In reading your message, though realizing you share a child with this man, I kept thinking, 'this marriage seems to be over; why is she staying in it?'

And I believe in marriage.  I believe the most dysfunctional marriage can be brought back to a balanced, mutually satisfying relationship.  But one of the partners has to be willing to stay and work on self.

All through your letter I sense an unwillingness to even try to empathize with, and learn to love again, this man.  And you are economically independent; you have your own house; you have your  career.  I interpreted all this to mean you were saying you don't need this man; that he brings only stress into your life; that you don't even want to be exposing yourself and your children to all this stress.

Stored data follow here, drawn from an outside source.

-- ==== Sys2Proof/Machine/Guard.lean ====
section
/-! DEFINITION. Rule headers, guards and the selection of the rules of a round (01_encoding, R23 to R26, R41; 02_rule, R55, R62,
R72). -/
namespace Sys2Proof.Machine

/-- A count field of a header is zero exactly when its mask bit is clear (R25). -/
def countsOk (mask count : W64) (mlo clo w n : Nat) : Bool :=
  (List.range n).all (fun i => bitAt mask (mlo + i) == (bits count (clo + w * i + w - 1) (clo + w * i) != 0))
/-- Whether a header that has its valid bit set keeps R23 to R25; one that does not never fires (R41). -/
def headerOk (a b : W64) : Bool :=
  bits a 63 60 == 0 && bits b 63 58 == 0 && bits a 49 47 ≤ 4 && (bits a 49 47 != 0 || bits a 46 43 == 0) &&
    (bits a 52 50 != 7 || bits a 55 53 == 0) && (bits a 39 38 != 0 || bits a 42 40 == 0) && bits b 39 38 != 3 &&
    bits a 10 0 + bits a 15 11 + 1 ≤ 1024 && countsOk a b 33 48 2 5 && countsOk a b 22 24 2 7 && countsOk a b 29 0 6 4

/-- The tokens, or full blocks, that an input port 0 mn to 4 rp, 5 o0, 6 o1 of a context holds (R55). -/
def inCount (x : Ctx) (p : Nat) : Nat :=
  if p < 5 then (vget x.inq p []).length else (vget x.blocks (p - 5) []).length
/-- The credits of an output port 0 mn to 3 mw, 4 cp (02_rule, R57). -/
def outCount (x : Ctx) (p : Nat) : Nat :=
  if p < 4 then (match vget x.binds p none with | some b => b.credits | none => 0) else 8 - x.cpUsed
/-- FILL of a stream: fetched elements of a read stream, free entries of a write stream (03_core_numbers, R91). -/
def streamFill (st : Stream) : Nat :=
  if !st.bound then 0 else if st.dir then 64 - st.queued.length else st.fetched.length
/-- The fmt of the head token, or block, of an input port. -/
def headFmt (c : Core) (x : Ctx) (p : Nat) : Option Nat :=
  if p < 5 then ((vget x.inq p []).head?).map (fun t => bits t.sb 2 0)
  else match vget x.blocks (p - 5) [] with
    | [] => none
    | n :: _ => ((vget c.rx n RxSlot.reset).blk).map (fun b => b.fmt.toNat)

/-- The guard of rule i of a context, all terms, from committed state (R55). -/
def guardHolds (c : Core) (x : Ctx) (i : Nat) (a b : W64) : Bool :=
  let tm := vget x.tm (bits a 42 40) 0
  let reg := vget x.s (bits a 46 43) 0
  bitAt a 56 && headerOk a b && bitAt x.en i &&
    (List.range 7).all (fun p => !bitAt a (22 + p) || bits b (25 + 2 * p) (24 + 2 * p) ≤ inCount x p) &&
    (List.range 5).all (fun p => !bitAt a (33 + p) || bits b (49 + 2 * p) (48 + 2 * p) ≤ outCount x p) &&
    (List.range 4).all (fun q => !bitAt a (29 + q) || bits b (5 + 6 * q) (6 * q) ≤ streamFill (vget x.q q Stream.reset)) &&
    (match bits a 39 38 with
      | 0 => true
      | 1 => x.tb &&& tm != 0
      | 2 => x.tb &&& tm == tm
      | _ => x.tb &&& tm == 0) &&
    (match bits a 49 47 with
      | 0 => true
      | 1 => reg == 0
      | 2 => reg != 0
      | 3 => bitAt reg 63
      | _ => !bitAt reg 63) &&
    (bits a 52 50 == 7 || headFmt c x (bits a 52 50) == some (bits a 55 53))

/-- Whether rule i of a context of a core is enabled. -/
def ruleEnabled (c : Core) (cx : Nat) (x : Ctx) (i : Nat) : Bool := guardHolds c x i (headerA c cx i) (headerB c cx i)
/-- The enabled rules of a context; an ended one evaluates no guard (R84). -/
def enabledRules (c : Core) (cx : Nat) (x : Ctx) : List Nat :=
  if x.ended then [] else (List.range 64).filter (ruleEnabled c cx x)
/-- Headers that are marked valid and break the rules: each counts one event when the guards are evaluated (R41). -/
def badHeaders (c : Core) (cx : Nat) : Nat :=
  ((List.range 64).filter (fun i => bitAt (headerA c cx i) 56 && !headerOk (headerA c cx i) (headerB c cx i))).length

/-- Try(i) of the selector: taken rules, vector and basin units in use (R62). -/
def tryRule (c : Core) (cx : Nat) (en : List Nat) (acc : List Nat × Nat × Nat) (i : Nat) : List Nat × Nat × Nat :=
  let (taken, nv, nb) := acc
  let a := headerA c cx i
  let row := tableWord c cx (0x400 + 8 * i)
  let v := ofBool (bitAt a 57)
  let b := ofBool (bitAt a 58)
  if taken.length < 4 && en.contains i && !taken.contains i && taken.all (fun j => !bitAt row j) && nv + v ≤ 2 && nb + b ≤ 1
  then (taken ++ [i], nv + v, nb + b) else acc
/-- The rules of a round in the order taken: those with a retry mark by index, then scan order from fp (R62). -/
def selectRules (c : Core) (cx : Nat) (x : Ctx) : List Nat :=
  let en := enabledRules c cx x
  let retry := (List.range 64).filter (fun i => bitAt x.rm i)
  let scan := (List.range 64).map (fun k => (x.fp.toNat + k) % 64)
  ((retry ++ scan).foldl (tryRule c cx en) ([], 0, 0)).1

/-- Whether a context slot is eligible (07_core_failures, R210); a context that waits on GBAR is not (12_package_launch,
R351). -/
def eligible (x : Ctx) : Bool := x.resident && !x.ended && x.trap.isNone && !x.saving && x.gbar.isNone
/-- The ready bits as a round's cycle 0 sets them: that of each inactive eligible context is 1 when the context would have an
enabled rule against its own committed state (R210). -/
def markReady (c : Core) : Core :=
  { c with ctx := Vector.ofFn (fun i =>
      let x := vget c.ctx i.val Ctx.reset
      if i.val != c.act.toNat && eligible x then { x with ready := !(enabledRules c i.val x).isEmpty } else x) }
/-- Whether an eligible context has its ready bit set (R210, R211). -/
def ready (c : Core) (cx : Nat) : Bool :=
  let x := vget c.ctx cx Ctx.reset
  eligible x && x.ready

end Sys2Proof.Machine
end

But then one of your children is his.  She is the only link holding you and your husband together.  Further, the children have been together for quite a while.  I wonder how they would be affected if you go the way your emotions are pulling you.

Could this be your reason for dropping that bombshell of a statement, "it's not so easy to "end" everything."?

It seems your husband is willing to love you.  Am I wrong here?  'Seems he is asking for a chance to spend quality time together.  His disrespect won't make it easy for you to give him the reassurance he seems to be asking for.  And you may need to tell him this.

He is coming to you with the way his experience taught him to relate.  You could help him learn a better way.  The time comes, if you are serious about caring for, and nurturing a family, if you are interested in making your home a comfortable, happy place, that you  have to assure your husband that he means everything to you; that no relative or friend would come between both of you.  But I am not sure you are interested in this.  He could change his unpleasant ways if he knows that change would mean acceptance from you.

Why are you shutting the door on a man who seems open to learning to love you?  He may not behave as though he is insecure if he feels assured that you love him as he is.  With your acceptance of your role as mother and wife, your husband could feel so encouraged he could develop into everything you ever wanted in a man.  But you have to be willing to extend yourself; to give him the reassurance he needs.  It is not easy for a man to cope with rejection.  Not easy for a woman; not easy for a man.  Further, it is difficult for him to face the children feeling like he is not good enough for you.

If you would assume responsibility for making this marriage work, you would be lifting stress from yourself, from the children, and from your husband.  Your actions could transform your home space into a happy place.  And today, children feel safe and thankful when their parents make that space called home a comfortable place for everyone.

Have I understood you correctly?  If not, please let me know.